In questa ottica, occorre tuttavia che gli investimenti nei new media siano
estremamente limitati: largo spazio dunque alle economie di scala, che a
Portsmouth sono state realizzate attraverso un processo di produzione
integrato che, partendo dai sistemi editoriale e pubblicitario Atex,
effettua la conversione automatica dei testi prodotti per il giornale in
file utilizzabili dai sistemi audiotex, videotex, Internet. In questo modo
è possibile contenere al massimo i costi (l’area new media della Portsmouth
Newspapers ha un organico di tre persone), offrendo al contempo agli
inserzionisti una maggiore copertura del mercato con un incremento solo
marginale delle tariffe pubblicitarie.
Tutt’affatto diversa, anche se in fondo nata dalla stessa premessa – creare
un servizio redditizio su un mercato ancora in nuce – è la strategia
editoriale di Central Station, la joint-venture costituita in Belgio da 26
quotidiani e 12 periodici con l’obiettivo di fornire servizi telematici ad
alto valore aggiunto su un mercato di dimensioni estremamente ridotte.

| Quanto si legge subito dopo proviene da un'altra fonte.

-- ==== Sys2Proof/Laws/Moves.lean ====
section
/-! SUPPORT. What a step can do, said once: after the pulse has ended and the model's own fields have changed, one of the moves
below. A claim about every step is then a claim about every move. -/

namespace Sys2Proof.Machine

/-- One move of the block, from `s` (the pulse ended, the input taken) to `t`. -/
inductive Move (s t : State) : Prop where
  /-- Nothing of the block changes. -/
  | still (h : t = s)
  | push (b : Byte) (h : t = if s.fullP then enterError (.overflow b) s else acceptPush b s)
  | pop (hr : s.ready) (h : popOnce s = .next t)
  | feed (b : Byte) (hr : s.ready) (h : feedOnce b s = .next t)
  | beginDrain (hr : s.ready) (h : t = s.begin (.drain .pop))
  | beginReset (hr : s.ready) (h : t = startNand .reset (frameReset s.cfg) s)
  | beginReadId (hr : s.ready) (h : t = startNand .readId (frameReadId s.cfg) s)
  | beginReadPage (page : Nat) (l : PageLayout) (hr : s.ready) (hl : s.cfg.page = some l)
      (h : t = startNand (.readPage l) (frameReadPage s.cfg l page) s)
  | drain (a : DrainAt) (hh : s.cons.halted = false) (hb : s.cons.cBusy = true) (hs : s.cons.seq = .drain a)
      (h : drainTurn a s = .next t)
  | nand (op : NandOp) (a : NandAt) (hh : s.cons.halted = false) (hb : s.cons.cBusy = true) (hs : s.cons.seq = .nand op a)
      (h : nandTurn op a s = .next t)
  | syncH (k : Nat) (he : syncHEnabled k s = true)
      (h : t = { s with rb := { s.rb with headC := (s.rb.headC + k) % s.cfg.rbN } })
  | syncT (k : Nat) (he : syncTEnabled k s = true)
      (h : t = { s with rb := { s.rb with tailP := (s.rb.tailP + k) % s.cfg.rbN } })
  | fatal (h : t = enterError .fatal s)
  | reset (h : t = s.resetBlock)

variable {s t : State}

/-- An operation that answers a next state made one of the moves. -/
theorem exec_move {i : Instr} (h : exec i s = .next t) : Move s t := by
  cases i with
  | push b => exact .push b (by simpa [exec, execPush] using h.symm)
  | pop =>
    rcases whenTaken_cases s (popOnce s) with ⟨hr, e⟩ | ⟨_, e⟩
    · exact .pop hr (by simpa [exec, execPop, e] using h)
    · exact .still (by simpa [exec, execPop, e] using h.symm)
  | feed b =>
    rcases whenTaken_cases s (feedOnce b s) with ⟨hr, e⟩ | ⟨_, e⟩
    · exact .feed b hr (by simpa [exec, execFeed, e] using h)
    · exact .still (by simpa [exec, execFeed, e] using h.symm)
  | drain =>
    rcases whenTaken_cases s (.next (s.begin (.drain .pop))) with ⟨hr, e⟩ | ⟨_, e⟩
    · exact .beginDrain hr (by simpa [exec, execDrain, e] using h.symm)
    · exact .still (by simpa [exec, execDrain, e] using h.symm)
  | nop =>
    rcases whenTaken_cases s (.next s) with ⟨_, e⟩ | ⟨_, e⟩ <;>
      exact .still (by simpa [exec, execNop, e] using h.symm)
  | nandReset =>
    rcases whenTaken_cases s (.next (startNand .reset (frameReset s.cfg) s)) with ⟨hr, e⟩ | ⟨_, e⟩
    · exact .beginReset hr (by simpa [exec, execNandReset, e] using h.symm)
    · exact .still (by simpa [exec, execNandReset, e] using h.symm)
  | nandReadId =>
    rcases whenTaken_cases s (.next (startNand .readId (frameReadId s.cfg) s)) with ⟨hr, e⟩ | ⟨_, e⟩
    · exact .beginReadId hr (by simpa [exec, execNandReadId, e] using h.symm)
    · exact .still (by simpa [exec, execNandReadId, e] using h.symm)
  | nandReadPage page =>
    simp only [exec, execNandReadPage] at h
    cases hl : s.cfg.page with
    | none =>
      simp only [hl] at h
      rcases whenTaken_cases s (.refused .pageUnset) with ⟨_, e⟩ | ⟨_, e⟩ <;> rw [e] at h
      · cases h
      · exact .still (by injection h with h; exact h.symm)
    | some l =>
      simp only [hl] at h
      rcases whenTaken_cases s (.next (startNand (.readPage l) (frameReadPage s.cfg l page) s)) with ⟨hr, e⟩ | ⟨_, e⟩ <;>
        rw [e] at h <;> injection h with h
      · exact .beginReadPage page l hr hl h.symm
      · exact .still h.symm
  | syncH k =>
    simp only [exec, execSyncH, Host.Outcome.next.injEq] at h
    split at h
    · next he => exact .syncH k he h.symm
    · exact .still h.symm
  | syncT k =>
    simp only [exec, execSyncT, Host.Outcome.next.injEq] at h
    split at h
    · next he => exact .syncT k he h.symm
    · exact .still h.symm

/-- A turn of C that answers a next state. -/
theorem consumerTurn_move (hb : s.cons.cBusy = true) (h : consumerTurn s = .next t) : Move s t := by
  rw [consumerTurn] at h
  split at h
  · exact .still (by injection h with h; exact h.symm)
  · next hh =>
    simp only [Bool.not_eq_true] at hh
    split at h
    · exact .still (by injection h with h; exact h.symm)
    · next a hs => exact .drain a hh hb hs h
    · next op a hs => exact .nand op a hh hb hs h

/-- A request that is taken. -/
theorem execRequest_move {r : Request} (h : execRequest r s = .next t) : Move s t := by
  rw [execRequest] at h
  split at h
  · exact exec_move h
  · exact .still (by injection h with h; exact h.symm)
  · rcases whenTaken_cases s (.refused .reservedCode) with ⟨_, e⟩ | ⟨_, e⟩ <;> rw [e] at h
    · cases h
    · exact .still (by injection h with h; exact h.symm)

theorem commandEdge_move {r : Request} (h : commandEdge r s = .next t) : Move s t := by
  rw [commandEdge] at h
  split at h
  · next hb => exact consumerTurn_move (by simp only [State.goesOn, Bool.and_eq_true] at hb; exact hb.1) h
  · exact execRequest_move h

theorem takeRequest_move {who : Agent} {r : Request} (h : takeRequest who r s = .next t) : Move s t := by
  rw [takeRequest] at h
  split at h
  · exact .still (by injection h with h; exact h.symm)
  · split at h
    · cases h
    · split at h
      · exact commandEdge_move h
      · exact execRequest_move h

/-- Going on is the next step of C's operation, or nothing. -/
theorem goOn_move (h : goOn s = .next t) : Move s t := by
  rw [goOn] at h
  split at h
  · next hb => exact consumerTurn_move (by simp only [State.goesOn, Bool.and_eq_true] at hb; exact hb.1) h
  · exact .still (by injection h with h; exact h.symm)

/-- A free move: after its draws, a PUSH, a step of C or a step of S. -/
theorem freeTurn_move (h : freeTurn s = .next t) : ∃ e : Env, Move { s with env := e } t := by
  simp only [freeTurn] at h
  split at h
  · exact ⟨((s.spend 1).spend 1).env, exec_move (i := .push _) h⟩
  · exact ⟨(s.spend 1).env, goOn_move h⟩
  · exact ⟨((s.spend 1).spend 1).env, exec_move (i := .syncH _) h⟩
  · exact ⟨((s.spend 1).spend 1).env, exec_move (i := .syncT _) h⟩

/-- An input that answers a next state: a move, after a change of the model's own fields alone. -/
theorem takeInput_move {i : Input} (h : takeInput i s = .next t) : ∃ e : Env, Move { s with env := e } t := by
  cases i with
  | request who r => exact ⟨s.env, takeRequest_move h⟩
  | consumerStep => exact ⟨s.env, goOn_move h⟩
  | consumerRest =>
    simp only [takeInput] at h
    split at h
    · next hb =>
      exact ⟨(s.putBack .consumerRest).env,
        consumerTurn_move (by simp only [State.goesOn, Bool.and_eq_true] at hb; exact hb.1) h⟩
    · exact ⟨s.env, .still (by injection h with h; exact h.symm)⟩
  | syncHead => exact ⟨(s.spend 1).env, exec_move (i := .syncH _) h⟩
  | syncTail => exact ⟨(s.spend 1).env, exec_move (i := .syncT _) h⟩
  | freeMove => exact freeTurn_move h
  | fatal => exact ⟨s.env, .fatal (by injection h with h; exact h.symm)⟩
  | reset => exact ⟨s.env, .reset (by injection h with h; exact h.symm)⟩
  | answer a => exact ⟨_, .still (by injection h with h; exact h.symm)⟩
  | hostRead p =>
    simp only [takeInput] at h
    split at h
    · exact ⟨s.env, .still (by injection h with h; exact h.symm)⟩
    · cases h
  | foreignMaster => cases h

theorem idleTurn_move (h : idleTurn s = .next t) : ∃ e : Env, Move { s with env := e } t := by
  rw [idleTurn] at h
  split at h
  · next hb =>
    exact ⟨s.env, consumerTurn_move (by simp only [State.goesOn, Bool.and_eq_true] at hb; exact hb.1) h⟩
  · split at h
    · exact ⟨(s.spend 1).env, exec_move (i := .syncH _) h⟩
    · split at h
      · exact ⟨(s.spend 1).env, exec_move (i := .syncT _) h⟩
      · exact ⟨s.env, .still (by injection h with h; exact h.symm)⟩

/-- Every step that answers a next state ends the pulse, changes the model's own fields, and makes one move. -/
theorem step_move (h : step s = .next t) : ∃ e : Env, Move { s.lowerPulse with env := e } t := by
  rw [step, turn] at h
  split at h
  · exact idleTurn_move h
  · obtain ⟨e, m⟩ := takeInput_move h
    exact ⟨e, m⟩

end Sys2Proof.Machine
end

Ogni notte i giornali che partecipano all’iniziativa mandano il proprio
materiale editoriale – codificato in formato SGML – sul database SQL di
Central Station, dove ogni articolo viene indicizzato. I materiali così
trattati vengono quindi confrontati con i profili degli utenti e, sulla
base della filtratura, viene spedita ad ogni utente – via posta elettronica
– una “rassegna stampa personalizzata”.
Oltre a questo servizio, Central Station offre la possibilità – sulla base
di profili utente personalizzabili – di effettuare ricerche in tempo reale
sulle notizie di agenzia, oppure sull’archivio storico. Il servizio Central
Station viene già utilizzato dalle 200 più importanti società belghe, e la
tecnologia che sta alla sua base è stata esportata in altri paesi europei
per essere utilizzata da agenzie di stampa o da altri consorzi editoriali.

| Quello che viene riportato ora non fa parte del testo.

-- ==== Sys2Proof/Tests/Slice0.lean ====
section
/-! SUPPORT. Tests with their expected values from the spec (95_test_vectors.md and the rules named at each test), the smoke
test of WellFormed, and for every statement with hypotheses a concrete state and operands that meet them together. -/

namespace Sys2Proof.Tests

open Sys2Proof.Machine

/-! ## Helpers -/

/-- A small configuration: four slots, four bytes a line, two settle steps, Read-Page 3 + 1 + 4 (the lengths of V-NS-7). -/
def small : Config := { idxW := 2, lineCap := 4, tSettle := some 2, page := some ⟨3, 1, 4⟩ }

/-- The small configuration with exact views. -/
def exactViews : Config := { small with syncLag := .zero }

/-- Reset under a configuration. -/
def at0 (c : Config) : State := { State.reset with cfg := c }

/-- A state with one input. -/
def given (i : Input) (s : State) : State := { s with env := { s.env with inputs := [i] } }

/-- A state with one answer of V. -/
def told (a : BusAnswer) (s : State) : State := { s with env := { s.env with answers := [a] } }

/-- The ring at given indices, with some bytes written from slot 0 on. -/
def ring (c : Config) (bytes : List Byte) (head tail headC tailP : Nat) : State :=
  let s := at0 c
  { s with rb := { s.rb with mem := Memory.writeAll [] 0 bytes, head := head, tail := tail, headC := headC, tailP := tailP } }

/-- One unread byte, visible, and the history that goes with it. -/
def one : State := { ring small [0x41] 1 0 1 0 with history := [.pushed 0x41] }

/-- A full ring: three unread bytes of four slots. -/
def full : State :=
  { ring small [0x41, 0x42, 0x43] 3 0 3 0 with history := [.pushed 0x41, .pushed 0x42, .pushed 0x43] }

/-- The line buffer holding some bytes. -/
def line (c : Config) (bytes : List Byte) : State :=
  { at0 c with lf := { line := Memory.writeAll [] 0 bytes, idx := bytes.length } }

/-- The consumer inside an operation. -/
def busy (seq : Seq) (s : State) : State := { s with cons := { cBusy := true, halted := false, seq := seq } }

/-- The consumer halted. -/
def halted (s : State) : State := { s with cons := { s.cons with halted := true } }

/-- The bytes of `xbuf` from 0 on. -/
def xbuf (bytes : List Byte) (s : State) : State := { s with ns := { s.ns with xbuf := Memory.writeAll [] 0 bytes } }

/-- Chip-select low, `n` bytes under way. -/
def transacting (n : Nat) (s : State) : State :=
  { s with ns := { s.ns with csN := false, nsState := .transacting, xlen := n } }

/-- NAND_RESET waiting for its settle count. -/
def settling (n : Nat) : State :=
  let s := busy (.nand .reset .settle) (xbuf [0xFF] (at0 small))
  { s with ns := { s.ns with nsState := .settling, settleCnt := n } }

/-- A field of the next state, if there is one. -/
def got {α : Type} (o : Out) (f : State → α) : Option α :=
  match o with
  | .next s => some (f s)
  | _ => none

/-- The next state, or `s`. -/
def nextOr (o : Out) (s : State) : State :=
  match o with
  | .next t => t
  | _ => s

/-- A step answers a next state. -/
def runs (o : Out) : Bool :=
  match o with
  | .next _ => true
  | _ => false

/-- Then `nextOr` is that state. -/
theorem next_of_runs {o : Out} {s : State} (h : runs o = true) : o = .next (nextOr o s) := by
  cases o <;> first | rfl | cases h

/-- How a step stops, if it stops. -/
def stops (o : Out) : Option (Fault ⊕ Refusal) :=
  match o with
  | .next _ => none
  | .fault f => some (.inl f)
  | .refused r => some (.inr r)

/-- A request of an operation by its owner. -/
def ask (i : Instr) (s : State) : State := given (.request i.format.owner (encode s.cfg i)) s

/-! ## WellFormed: each check refuses an ill-formed term -/

theorem test_wf_accepts_defaults : ({} : Config).wf = true ∧ small.wf = true ∧ exactViews.wf = true := by decide
theorem test_wf_refuses_one_slot : ({ idxW := 0 } : Config).ringOk = false := by decide
theorem test_wf_refuses_empty_line : ({ lineCap := 0 } : Config).lineOk = false := by decide
theorem test_wf_refuses_long_line : ({ lineCap := 257 } : Config).lineOk = false := by decide
theorem test_wf_refuses_mfr_outside : ({ idMfrIdx := 6 } : Config).idOk = false := by decide
theorem test_wf_refuses_dev_outside : ({ idDevIdx := 6 } : Config).idOk = false := by decide
theorem test_wf_refuses_wide_page :
    (Instr.nandReadPage 0x1000000).wf small = false ∧ (Instr.nandReadPage 0xFFFFFF).wf small = true := by decide
theorem test_wf_refuses_wide_syncH : (Instr.syncH 4).wf small = false ∧ (Instr.syncH 3).wf small = true := by decide
theorem test_wf_refuses_wide_syncT : (Instr.syncT 4).wf small = false ∧ (Instr.syncT 3).wf small = true := by decide
theorem test_wf_accepts_plain_operations :
    ([.push 0xFF, .pop, .feed 0, .drain, .nop, .nandReset, .nandReadId] : List Instr).all (Instr.wf small) = true := by decide

/-! ## Decoding: the words of V-EN-1 to V-EN-10, written out from 30_encoding.md R91 to R93 -/

theorem test_decode_push : decode {} (.w 0b1_01000001#9) = .ok (.push 0x41) := by decide
theorem test_decode_idle_word : decode {} (.w 0b0_01000001#9) = .error .noRequest := by decide
theorem test_decode_nop : decode {} (.c 0b000#3 0x55 7) = .ok .nop := by decide
theorem test_decode_pop : decode {} (.c 0b001#3 0x55 7) = .ok .pop := by decide
theorem test_decode_feed : decode {} (.c 0b010#3 0x0A 7) = .ok (.feed 0x0A) := by decide
theorem test_decode_drain : decode {} (.c 0b011#3 0x55 7) = .ok .drain := by decide
theorem test_decode_nand_reset : decode {} (.c 0b100#3 0x55 7) = .ok .nandReset := by decide
theorem test_decode_nand_read_id : decode {} (.c 0b101#3 0x55 7) = .ok .nandReadId := by decide
theorem test_decode_nand_read_page : decode small (.c 0b110#3 0x55 0x123) = .ok (.nandReadPage 0x123) := by decide
theorem test_decode_reserved : decode {} (.c 0b111#3 0 0) = .error .reservedCode := by decide
theorem test_decode_syncH : decode {} (.s 0b0_00000011) = .ok (.syncH 3) := by decide
theorem test_decode_syncT : decode {} (.s 0b1_00000001) = .ok (.syncT 1) := by decide
theorem test_rows_disjoint : opcodeTable.Pairwise (fun a b => a.disjoint b = true) := by decide
theorem test_table_words :
    decodeTableWord 9 0x141 = some (.push 0x41) ∧ decodeTableWord 16 0x10A = some (.push 0x0A) ∧
    decodeTableWord 3 4 = some .nandReset ∧ decodeTableWord 8 7 = none ∧ decodeTableWord 9 0x003 = some (.syncH 3) := by
  decide

/-! ## RB -/

/-- V-RB-4: the head wraps. -/
theorem test_push_wraps :
    got (exec (.push 0x77) (ring {} [] 255 250 255 250))
      (fun t => (t.rb.head, t.count, memRead .RB 255 t)) = some (0, 6, some 0x77) := by decide

/-- V-RB-13: a full buffer drops the byte. -/
theorem test_push_full :
    got (exec (.push 0x01) (ring {} [] 4 5 4 5))
      (fun t => (t.rb.head, t.rb.mem, t.rb.wOvf, t.history)) = some (4, [], true, [.overflow 0x01]) := by decide

/-- V-RB-11: the tail wraps. -/
theorem test_pop_wraps :
    got (exec .pop { ring {} [] 1 255 1 255 with rb := { (ring {} [] 1 255 1 255).rb with mem := [(255, 0x10)] } })
      (fun t => (t.rb.tail, t.rb.rValid, t.rb.rData)) = some (0, true, 0x10) := by decide

/-- V-RB-1: nothing to pop. -/
theorem test_pop_empty :
    got (exec .pop (at0 {})) (fun t => (t.rb.tail, t.rb.rValid, t.history)) = some (0, false, [.popEmpty]) := by decide

/-- V-RB-3: one byte becomes visible. -/
theorem test_syncH_one : got (exec (.syncH 1) (ring {} [0x41] 1 0 0 0)) (fun t => t.rb.headC) = some 1 := by decide

/-- V-RB-10: beyond the distance. -/
theorem test_syncH_too_far : got (exec (.syncH 4) (ring {} [] 9 6 6 6)) (fun t => t.rb.headC) = some 6 := by decide

/-- V-RB-8, program P2: the producer's view of `tail`. -/
theorem test_syncT_one : got (exec (.syncT 1) (ring {} [0x00] 255 1 255 0)) (fun t => t.rb.tailP) = some 1 := by decide

/-- R129: with exact views no SYNC_T is enabled. -/
theorem test_syncT_exact : got (exec (.syncT 1) (ring exactViews [0x00] 1 1 1 1)) (fun t => t.rb.tailP) = some 1 := by decide

/-- V-RB-5. -/
theorem test_count_wraps : (ring {} [] 3 250 3 250).count = 9 := by decide

/-- R25: with exact views PUSH publishes to the consumer at once (V-RB-2). -/
theorem test_push_exact : got (exec (.push 0x41) (at0 exactViews)) (fun t => (t.rb.head, t.rb.headC)) = some (1, 1) := by decide

/-! ## The gray code: the table of 95_test_vectors.md -/

theorem test_gray :
    [0, 1, 2, 3, 4, 5, 6, 7, 8, 15, 16, 127, 128, 129, 254, 255].map gray =
      [0x00, 0x01, 0x03, 0x02, 0x06, 0x07, 0x05, 0x04, 0x0C, 0x08, 0x18, 0x40, 0xC0, 0xC1, 0x81, 0x80] := by decide
theorem test_ungray : ungray 8 0xC0 = 128 ∧ ungray 8 0x80 = 255 ∧ ungray 8 0x04 = 7 := by decide

/-! ## LF -/

/-- V-LF-2: the carriage return is trimmed. -/
theorem test_feed_delimiter :
    got (exec (.feed 0x0A) (line {} [0x50, 0x49, 0x4E, 0x47, 0x0D])) (fun t => (t.lf.idx, t.history)) =
      some (0, [.lineOut [0x50, 0x49, 0x4E, 0x47]]) := by decide

/-- V-LF-18: the fourth byte of a four-byte line flushes. -/
theorem test_feed_capacity :
    got (exec (.feed 0x44) (line small [0x41, 0x42, 0x43])) (fun t => (t.lf.idx, t.history)) =
      some (0, [.lineOut [0x41, 0x42, 0x43, 0x44]]) := by decide

/-- V-LF-9: a line that is no text is dropped without a trace on the port. -/
theorem test_flush_drops :
    got (exec (.feed 0x0A) (line {} [0xC3, 0x28])) (fun t => (t.lf.idx, t.history, lineOutPort (line {} []) t)) =
      some (0, [.lineDropped [0xC3, 0x28]], none) := by decide

/-- V-LF-10, V-LF-12, V-LF-13. -/
theorem test_text_valid :
    [[0xC3, 0xA9], [0xF0, 0x9F, 0x98, 0x80], [0x41, 0x00, 0x42], []].all textValid = true ∧
    [[0xFF], [0x41, 0x80], [0xC0, 0x80], [0xED, 0xA0, 0x80], [0xF4, 0x90, 0x80, 0x80], [0xE2, 0x82], [0xA9]].all
      (fun s => !textValid s) = true := by decide

/-- V-LF-4, V-LF-5, V-LF-17. -/
theorem test_trim :
    trimEnd ({} : Config).ws [0x20, 0x20, 0x50, 0x49, 0x4E, 0x47, 0x20, 0x09] = [0x20, 0x20, 0x50, 0x49, 0x4E, 0x47] ∧
    trimEnd ({} : Config).ws [0x20, 0x20, 0x20] = [] ∧
    trimEnd ({} : Config).ws [0x50, 0x20, 0x0B, 0x0C] = [0x50] := by decide

/-- R148: step 1 of DRAIN. -/
theorem test_drain_begins : got (exec .drain one) (fun t => (t.cons, t.rb, t.history)) =
    some ({ cBusy := true, halted := false, seq := .drain .pop }, one.rb, one.history) := by decide

/-- V-DR-2: the delimiter that DRAIN popped ends the line that stands open. -/
theorem test_drain_feeds :
    got (step (busy (.drain (.feed 0x0A)) (line {} [0x41, 0x42])))
      (fun t => (t.lf.idx, t.history, t.cons.seq)) = some (0, [.lineOut [0x41, 0x42]], .drain .again) := by decide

Il vero problema per i prodotti come Central Station – e più in generale
per tutti i prodotti e servizi informativi che affiancano il giornale
stampato rielaborandone le componenti – non è di natura tecnologica ma
giuridico-normativa, e riguarda la tutela del copyright. Jan Lamers, vice
presidente dell’ENPA, l’Associazione Europea degli Editori di Giornali, ha
ricordato come la legislazione e la giurisprudenza in vigore nell’Europa
continentale – in linea di massima – riconosca la proprietà intellettuale
del materiale pubblicato non all’editore ma al giornalista, che pertanto
può legittimamente chiedere un riconoscimento economico per il riutilizzo
del suo lavoro e può anche – per quanto paradossale ciò possa apparire –
rivendere il proprio lavoro ad un concorrente elettronico del giornale che
gli paga lo stipendio. Se gli editori non si riapproprieranno dei diritti
sul materiale pubblicato, ha concluso Lamers, dovranno rassegnarsi ad agire
sul mercato dell’on line come broker e non come fornitori di informazioni.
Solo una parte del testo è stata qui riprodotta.